Sans aucun doute, un poulain bien dans sa tête ! J’entends par là un poulain qui n’est pas peureux et pas stressé, avec qui on peut avancer dans le travail de sensibilisation et désensibilisation même si celui-ci a son petit caractère, il en faut aussi ! Les gènes des parents y jouent pour beaucoup, certes, mais je fais partie des gens qui pensent que l’environnement aussi : un poulain élevé dans un environnement stressant peut devenir craintif même si ses gènes ne l’y prédisposent pas, et inversement. C’est pour cela que j’aime bien tenter des croisements qu’on pourrait penser incompatible parfois, et jusque là ça a toujours réussi !
Quels sont les projets de développement de l’élevage ?

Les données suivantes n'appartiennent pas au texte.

/-- The wall of a separation within the gate in time lies within the product's gate; a velocity of 0 gives wall 0,
which may lie below it. -/
theorem wall_of_gate {lo hi v sep : Nat} (inside : gateLo lo v ≤ sep ∧ sep ≤ gateHi hi v) :
    roundDiv (v * sep) 40000 ≤ hi ∧ (0 < v → lo ≤ roundDiv (v * sep) 40000) := by
  refine ⟨roundDiv_le (by decide) ?_, fun hv => le_roundDiv (by decide) ?_⟩
  · rcases Nat.eq_zero_or_pos v with rfl | hv
    · simp
    · exact Nat.mul_comm sep v ▸ (le_gateHi_iff hv hi sep).1 inside.2
  · exact Nat.mul_comm sep v ▸ (gateLo_le_iff hv lo sep).1 inside.1

end Sys2Proof.Machine
end

section
/-! PROOFS. The evaluation ladder (R4 to R8, R12, R14), and what an evaluated shot leaves (R2, R7, R18, R19, R100). -/

namespace Sys2Proof.Machine

/-! ### The ladder -/

theorem validTemp_of_le {raw : Nat} (h : raw ≤ 1500) : validTemp raw = some raw :=
  if_pos h

theorem validTemp_of_gt {raw : Nat} (h : 1500 < raw) : validTemp raw = none :=
  if_neg (by omega)

theorem evaluate_of_energyLow {x : EvalInput} (h : x.energyLow = true) : evaluate x = .lowEnergy := by
  simp [evaluate, h]

theorem evaluateHeld_of_energyLow {x : EvalInput} (h : x.energyLow = true) : evaluateHeld x = x.held := by
  simp [evaluateHeld, h]

theorem evaluateHeld_of_energy {x : EvalInput} (h : x.energyLow = false) : evaluateHeld x = (validTemp x.temp).or x.held := by
  simp [evaluateHeld, heldAfter, h]

theorem evaluate_of_noTemperature {x : EvalInput} (h : x.energyLow = false) (held : evaluateHeld x = none) :
    evaluate x = .noTemperature := by
  rw [evaluateHeld_of_energy h] at held
  simp [evaluate, heldAfter, h, held]

theorem evaluate_of_temperature {x : EvalInput} {temp : Nat} (h : x.energyLow = false) (held : evaluateHeld x = some temp) :
    evaluate x = evaluateAt x (min 1280 temp) := by
  rw [evaluateHeld_of_energy h] at held
  simp [evaluate, heldAfter, h, held]

/-- The pair that the search finds among an evaluation's candidates at a clamped temperature (R11, R12, R14). -/
def EvalInput.pairAt (x : EvalInput) (theta : Nat) : Option EchoPair :=
  findPair x.k (gateLo x.product.wallLo (velocityAt x.points theta)) (gateHi x.product.wallHi (velocityAt x.points theta))
    (candidates x.product.ampMin x.echoes)

theorem evaluateAt_of_few {x : EvalInput} {theta : Nat} (few : (candidates x.product.ampMin x.echoes).length < 2) :
    evaluateAt x theta = .noEcho :=
  if_pos few

theorem evaluateAt_of_noPair {x : EvalInput} {theta : Nat} (enough : 2 ≤ (candidates x.product.ampMin x.echoes).length)
    (found : x.pairAt theta = none) : evaluateAt x theta = .noPair := by
  unfold EvalInput.pairAt at found
  simp [evaluateAt, found, Nat.not_lt.2 enough]

theorem evaluateAt_of_pair {x : EvalInput} {theta : Nat} {p : EchoPair} (found : x.pairAt theta = some p) :
    evaluateAt x theta = .good (coldWall (hotWall x.k x.product.repeatTol (velocityAt x.points theta) p) (shrinkAt x.points theta)) := by
  unfold EvalInput.pairAt at found
  have enough : ¬ (candidates x.product.ampMin x.echoes).length < 2 := fun few => by simp [findPair_of_few few] at found
  simp [evaluateAt, found, enough]

/-! ### An evaluated shot -/

theorem State.resolveBracketed_placed {s : State} {x : Shot} {b : Sample × Sample} {p : Placed}
    (h : s.place x.head x.time b = .placed p) : s.resolveBracketed x b = s.evaluateShot x p := by
  rw [State.resolveBracketed, h]

/-- A reason counted for a live slot changes the count in its context alone. -/
theorem State.countReason_live {s : State} {i : Fin 2} {c : ShellContext} (live : s.ctx i = some c) (r : Reason) :
    s.countReason i r = s.setCtx i (some (c.count r)) := by
  rw [State.countReason, State.modCtx, live, Option.map_some]

/-- The context of a shot's shell with the held temperature of its evaluation (R7). -/
def State.tempered (s : State) (x : Shot) (c : ShellContext) : ShellContext :=
  { c with heldTemp := evaluateHeld (s.evalInput x c) }

/-- The state that an evaluation leaves to the Wall Map Builder: the outcome recorded and the held temperature written (R7, R18). -/
def State.evaluated (s : State) (x : Shot) (p : Placed) (c : ShellContext) (good : Bool) : State :=
  (s.recordOutcome x.head good).setCtx p.slot (some (s.tempered x c))

theorem State.evaluated_countReason (s : State) (x : Shot) (p : Placed) (c : ShellContext) (good : Bool) (r : Reason) :
    (s.evaluated x p c good).countReason p.slot r
      = (s.evaluated x p c good).setCtx p.slot (some ((s.tempered x c).count r)) :=
  countReason_live (setCtx_ctx _ p.slot _) r

theorem State.evaluated_usable (s : State) (x : Shot) (p : Placed) (c : ShellContext) (good : Bool) :
    ((s.evaluated x p c good).head x.head).usable = s.healthOf (shiftOutcome (s.head x.head).history good) := by
  have untouched : (s.evaluated x p c good).head x.head = (s.recordOutcome x.head good).head x.head := rfl
  rw [untouched, recordOutcome_head, if_pos rfl]

theorem ShellContext.curveBound_iff (c : ShellContext) :
    c.curveBound = true ↔ c.flags.noProduct = false ∧ c.flags.noGrade = false := by
  simp [ShellContext.curveBound]

section
variable {s : State} {x : Shot} {p : Placed} {c : ShellContext}

/-- A shot on a shell without a product or a curve is counted as NO_PRODUCT, and nothing else happens. -/
theorem State.evaluateShot_unbound (live : s.ctx p.slot = some c) (unbound : c.flags.noProduct = true ∨ c.flags.noGrade = true) :
    s.evaluateShot x p = s.setCtx p.slot (some (c.count .noProduct)) := by
  have notBound : ¬ c.curveBound = true := by
    rw [ShellContext.curveBound_iff]
    rintro ⟨product, grade⟩
    simp [product, grade] at unbound
  rw [← countReason_live live, State.evaluateShot, live]
  exact if_neg notBound

/-- A shot on a shell with a product and a curve is evaluated, its outcome recorded, and the result handed on. -/
theorem State.evaluateShot_bound {e : Evaluation} (live : s.ctx p.slot = some c) (bound : c.curveBound = true)
    (he : evaluate (s.evalInput x c) = e) : s.evaluateShot x p = (s.evaluated x p c e.isGood).deliver x.head p e := by
  subst he
  rw [State.evaluateShot, live]
  exact if_pos bound

/-- A rejection is a bad outcome of the head and counts its reason. -/
theorem State.evaluateShot_rejected (x : Shot) (e : Evaluation) (r : Reason) (live : s.ctx p.slot = some c) (bound : c.curveBound = true)
    (bad : e.isGood = false) (reason : ∀ t : State, t.deliver x.head p e = t.countReason p.slot r)
    (he : evaluate (s.evalInput x c) = e) :
    s.evaluateShot x p = (s.evaluated x p c false).setCtx p.slot (some ((s.tempered x c).count r)) := by
  rw [evaluateShot_bound live bound he, bad, reason, evaluated_countReason]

Nous avons un projet professionnel en cours mais pour le moment nous gardons le secret. Si ce projet se concrétise, alors nous pourrons repenser au projet matériel et donc re-moduler nos bâtiments. Puis en élevage il y a toujours des mini-projets de développement, en ce qui nous concerne pour le moment c’est d’améliorer notre quotidien pour faciliter notre travail. »
Pour le mot de la fin, quel est le poulain/pouliche dont vous êtes la plus fière ?
J’Adore du Pti’Pont. À peine avons-nous su que sa maman Quiniela Bois Margot (L’Arc de Triomphe x Dollar du Murier) était pleine de Vagabond de la Pomme, je savais que le produit resterait à la maison. L’intuition féminine ou mon inconscient qui s’est opposé à ma conscience, on ne saura jamais mais c’est sans regret et avec fierté que je la garderai à mes côtés ! Malgré de grosses propositions alléchantes, qui ont commencé aux championnats de France, j’ai toujours dit non!